Kamillah Hanks and the Power Question

Hanks represents District 49 on Staten Island’s North Shore and serves as Council majority whip. Her office participates in constituent services, legislative work, land-use advocacy, neighborhood development, and discretionary-funding recommendations. There is no allegation that Hanks was arrested, and no evidence presently establishes that she committed a crime.

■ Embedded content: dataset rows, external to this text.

-- ==== Sys2Proof/Machine/Operands.lean ====
section
/-! DEFINITION. The seven unit functions of the datapath and the readers of the message
(spec/40_primitives.md R90 to R99), and the fields of `OP` (spec/30_encoding.md R71). -/

namespace Sys2Proof.Machine

/-- `FAST` is `OP[0]` (R12, R71): 0 standard, 1 fast. -/
def fastOf (op : BitVec 2) : Bool := op.getLsbD 0

/-- `W128` is `OP[1]` (R12, R71): 0 for a 64-bit digest, 1 for a 128-bit digest. -/
def wideOf (op : BitVec 2) : Bool := op.getLsbD 1

/-- WMUL: the exact product of two unsigned words, low and high half (R91). -/
def wmul (a b : Word) : Word × Word :=
  (BitVec.ofNat 64 (a.toNat * b.toNat), BitVec.ofNat 64 (a.toNat * b.toNat / 2 ^ 64))

/-- ROTL: rotation to the left by `n mod 64`; by 0 it is the identity, not a shift by 64 (R92). -/
def rotl (v : Word) (n : Nat) : Word :=
  if n % 64 = 0 then v else (v <<< (n % 64)) ||| (v >>> (64 - n % 64))

/-- ROTR: rotation to the right by `n mod 64` (R93). -/
def rotr (v : Word) (n : Nat) : Word :=
  if n % 64 = 0 then v else (v >>> (n % 64)) ||| (v <<< (64 - n % 64))

/-- CHI: the XOR-AND combiner, all three results from the operands as they were (R94). -/
def chi (t u v : Word) : Word × Word × Word :=
  (t ^^^ (~~~u &&& v), u ^^^ (~~~v &&& t), v ^^^ (~~~t &&& u))

/-- RD32: four message bytes, widened with zeros (R95). Offsets are unbounded (R98). -/
def rd32 (m : Mem) (addr : Nat) : Except Fault Word :=
  match memRead m addr 4 with
  | .ok v => .ok (BitVec.ofNat 64 v)
  | .error e => .error e

/-- RD64: eight message bytes (R96). -/
def rd64 (m : Mem) (addr : Nat) : Except Fault Word :=
  match memRead m addr 8 with
  | .ok v => .ok (BitVec.ofNat 64 v)
  | .error e => .error e

/-- `MemRead(addr, 1)` as a word, used inside RDSHORT (R97). -/
def rd8 (m : Mem) (addr : Nat) : Except Fault Word :=
  match memRead m addr 1 with
  | .ok v => .ok (BitVec.ofNat 64 v)
  | .error e => .error e

/-- The second offset of RDSHORT: 4 for eight bytes and more, else 0 (R97, C8). -/
def shortOff (n : Nat) : Nat := if n ≥ 8 then 4 else 0

/-- RDSHORT: 0 to 16 bytes packed into two words; the reads in the order of R64 (R97). -/
def rdshort (m : Mem) (base n : Nat) : Except Fault (Word × Word) :=
  if n ≥ 4 then do
    let iHigh ← rd32 m base
    let iLow ← rd32 m (base + n - 4)
    let jHigh ← rd32 m (base + shortOff n)
    let jLow ← rd32 m (base + n - 4 - shortOff n)
    return ((iHigh <<< 32) ||| iLow, (jHigh <<< 32) ||| jLow)
  else if n ≥ 1 then do
    let b0 ← rd8 m base
    let b1 ← rd8 m (base + n / 2)
    let b2 ← rd8 m (base + n - 1)
    return ((b0 <<< 48) ||| (b1 <<< 24) ||| b2, 0)
  else return (0, 0)

end Sys2Proof.Machine
end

Coke Corruption and Kamillah: NYC Council's Hanks tied to accused drug kingpin Ettore Mazzei. DA McMahon and Sen. Spanton still back her.
Love In The Lockup: Embattled NYC Council Member Kamillah Hanks [L] has direct ties to Drug Lord Ettore Mazzei. DA Michael E. McMahon [R] is prosecuting him. Her husband, Kevin Barry Love, was reportedly detained and arrested.

The issue is narrower and more serious: Did she use her position to influence what happened to her husband after police placed him in a cell?

An ordinary New Yorker may call a precinct and ask about a loved one. An ordinary New Yorker does not necessarily have direct access to the First Deputy Commissioner. That difference does not establish corruption. It is precisely why the NYPD must disclose whether political influence entered the process.

The Department should answer whether Love was arrested, why he was held, whether his property was vouchered, whether Hanks contacted senior officials, whether Kinsella contacted the precinct, and whether any officer received instructions outside the normal chain of command. Internal Affairs should also disclose, when appropriate, the status of Log No. 2026-24243.

The NYPD does not owe the press confidential evidence or sensitive investigative strategy. It does owe the public confidence that a precinct cell is not governed by political rank.

DEVELOPING: NY News Press is continuing to seek comment and documentation from the NYPD, the Internal Affairs Bureau, the Richmond County District Attorney’s Office, Council Member Kamillah Hanks, First Deputy Commissioner Tania Kinsella, Kevin Barry Love, and their representatives. This report will be updated as additional verified information becomes available.